The survival of human memory and the deliberate erasure of human memory are themes that run through the book, because this is also a Covid memoir relating Ned’s own experiences and emotional journey through the pandemic. That these sections of the book read so uncomfortably is interesting. I found I resented them. As the pandemic got underway in early 2020, writers and artists, conscious that they were about to live through history, set out to record it, with libraries and galleries worldwide creating repositories to capture what they could of what was to come. At the same time, historians looked back to the catastrophic 1918 influenza outbreak that poured so much additional horror and misery onto a world that had already gorged itself on those things in the Great War and found to their surprise that it had left practically no literature of its own.
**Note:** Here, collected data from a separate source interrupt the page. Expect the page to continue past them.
-- ==== Sys2Proof/Machine/Address.lean ====
section
/-! DEFINITION. Address decode: from a byte offset in a controller's window to what it selects (rules R83, R84) and
back to the offset (rules R37, R39), with the widths and the alignment rule (rules R62 to R64), and the windows'
places on the bus (rule R61). -/

namespace Sys2Proof

/-- What an offset of the pin controller selects (rule R83). `lane` is the byte of the configuration slot: all four
select the same word. -/
inductive PinTarget where
  | id0
  | id1
  | edgeStatus
  | irqEnable
  | edgeTypeSelect
  | risingEnable
  | fallingEnable
  | filterEnable
  | cfg (p : Fin nPins) (lane : Fin 4)
  | out (p : Fin nPins)
  | inp (p : Fin nPins)
  deriving DecidableEq, Repr

/-- The twelve slots of the serial register file, in the source's order (rule R39). -/
inductive Slot where
  | verid
  | param
  | global
  | pincfg
  | baud
  | stat
  | ctrl
  | data
  | matchReg
  | modir
  | fifo
  | water
  deriving DecidableEq, Repr

/-- A controller's window size: `PIN_WINDOW` or `UART_WINDOW` (rules R6, R60). -/
def Params.window (P : Params) : Dev → Nat
  | .pin  => P.pinWindow
  | .uart => P.uartWindow

/-- A window's bus address: `PIN_BASE` or `UART_BASE` (rules R6, R61). -/
def Params.base (P : Params) : Dev → Nat
  | .pin  => P.pinBase
  | .uart => P.uartBase

/-- The offset as which a bus access at address `a` reaches a controller, and none when `a` is outside its window
(rule R61). The Bus Dispatcher does this, outside the block: a request names the controller and the offset. -/
def Params.busOffset (P : Params) (dev : Dev) (a : Nat) : Option Word :=
  if P.base dev ≤ a ∧ a < P.base dev + P.window dev then some (BitVec.ofNat 32 (a - P.base dev)) else none

/-- A width in bytes. -/
def Width.bytes : Width → Nat
  | .b1 => 1
  | .b2 => 2
  | .b4 => 4

/-- The width of so many bytes, if the pin controller takes it (rule R62: 1, 2 or 4). -/
def Width.ofBytes (n : Nat) : Option Width :=
  if n = 1 then some .b1 else if n = 2 then some .b2 else if n = 4 then some .b4 else none

/-- An access at `off` is aligned to its width (rule R64: `off mod width = 0`). -/
def aligned (off : Nat) (w : Width) : Bool := off % w.bytes == 0

/-- The register map of rule R37: the offset that selects a target. -/
def PinTarget.off (P : Params) : PinTarget → Nat
  | .id0            => P.pinOffId0
  | .id1            => P.pinOffId1
  | .edgeStatus     => P.pinOffEdgeStatus
  | .irqEnable      => P.pinOffIrqEnable
  | .edgeTypeSelect => P.pinOffEdgeTypeSelect
  | .risingEnable   => P.pinOffRisingEnable
  | .fallingEnable  => P.pinOffFallingEnable
  | .filterEnable   => P.pinOffFilterEnable
  | .cfg p lane     => P.pinCfgBase + pinCfgStride * p.val + lane.val
  | .out p          => P.pinOutBase + p.val
  | .inp p          => P.pinInBase + p.val

/-- The pin of slot `n` of a per-pin block (rule R82, slot arithmetic). -/
def pinOfSlot (n : Nat) : Fin nPins := Fin.ofNat nPins n

/-- `decode_pin` of rule R83, in its order; `none` is `NONE`. -/
def decodePin (P : Params) (off : Nat) : Option PinTarget :=
  if off = P.pinOffId0 then some .id0
  else if off = P.pinOffId1 then some .id1
  else if off = P.pinOffEdgeStatus then some .edgeStatus
  else if off = P.pinOffIrqEnable then some .irqEnable
  else if off = P.pinOffEdgeTypeSelect then some .edgeTypeSelect
  else if off = P.pinOffRisingEnable then some .risingEnable
  else if off = P.pinOffFallingEnable then some .fallingEnable
  else if off = P.pinOffFilterEnable then some .filterEnable
  else if P.pinCfgBase ≤ off ∧ off < P.pinCfgBase + pinCfgStride * nPins then
    some (.cfg (pinOfSlot ((off - P.pinCfgBase) / pinCfgStride)) (Fin.ofNat 4 ((off - P.pinCfgBase) % pinCfgStride)))
  else if P.pinOutBase ≤ off ∧ off < P.pinOutBase + nPins then some (.out (pinOfSlot (off - P.pinOutBase)))
  else if P.pinInBase ≤ off ∧ off < P.pinInBase + nPins then some (.inp (pinOfSlot (off - P.pinInBase)))
  else none

/-- The slot with an index (rules R39, R84: 0=VERID … 11=WATER). -/
def Slot.ofIndex : Nat → Option Slot
  | 0  => some .verid
  | 1  => some .param
  | 2  => some .global
  | 3  => some .pincfg
  | 4  => some .baud
  | 5  => some .stat
  | 6  => some .ctrl
  | 7  => some .data
  | 8  => some .matchReg
  | 9  => some .modir
  | 10 => some .fifo
  | 11 => some .water
  | _  => none

/-- A slot's offset, `4*i` for the slot of index i (rule R39). -/
def Slot.off : Slot → Nat
  | .verid    => 0x00
  | .param    => 0x04
  | .global   => 0x08
  | .pincfg   => 0x0C
  | .baud     => 0x10
  | .stat     => 0x14
  | .ctrl     => 0x18
  | .data     => 0x1C
  | .matchReg => 0x20
  | .modir    => 0x24
  | .fifo     => 0x28
  | .water    => 0x2C

/-- `decode_uart` of rule R84, for an aligned offset; `none` is `OUT_OF_RANGE`. Rule R84 speaks of offsets in the window.
DESIGN CHOICE (log entry 18): under a parameter set with `UART_WINDOW` below `4*UART_NSLOTS`, an offset past the window and
below `4*UART_NSLOTS` still selects its slot. -/
def decodeUart (off : Nat) : Option Slot :=
  if off < 4 * uartNSlots then Slot.ofIndex (off / 4) else none

end Sys2Proof
end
We don’t know why, but at any rate, in March 2025 when the fifth anniversary of the start of the Covid outbreak came around, attempts to revisit the whole affair were met with a mix of refusal, deflection and bad temper.
Is it in the nature of a great sickness, or is there something about a universally-shared experience that beats off memory or makes it disreputable? Take all those demobilised men of 1918 and 1945 who went home and “never mentioned it again”, but set beside them the brilliant French sunlight of 1923 and Ned Boulting’s strip of film new again and running its two and half minutes through the camera in a town near the French Atlantic coast. A showing or two in cinema newsreels follows, and then nearly a century of – what? stillness and quiet, somewhere, its handlers and processors and projectionists all gone off into the dark, and at the end of it all the quick, simple drop onto Ned’s doormat in England. Play the clip a century later and – there they all are, the crowds in the street, Gars Jean, Theo Beeckmann, Henri Pelissier – as though they’ve come back from somewhere, carrying with them a sense of return rather than one of rediscovery.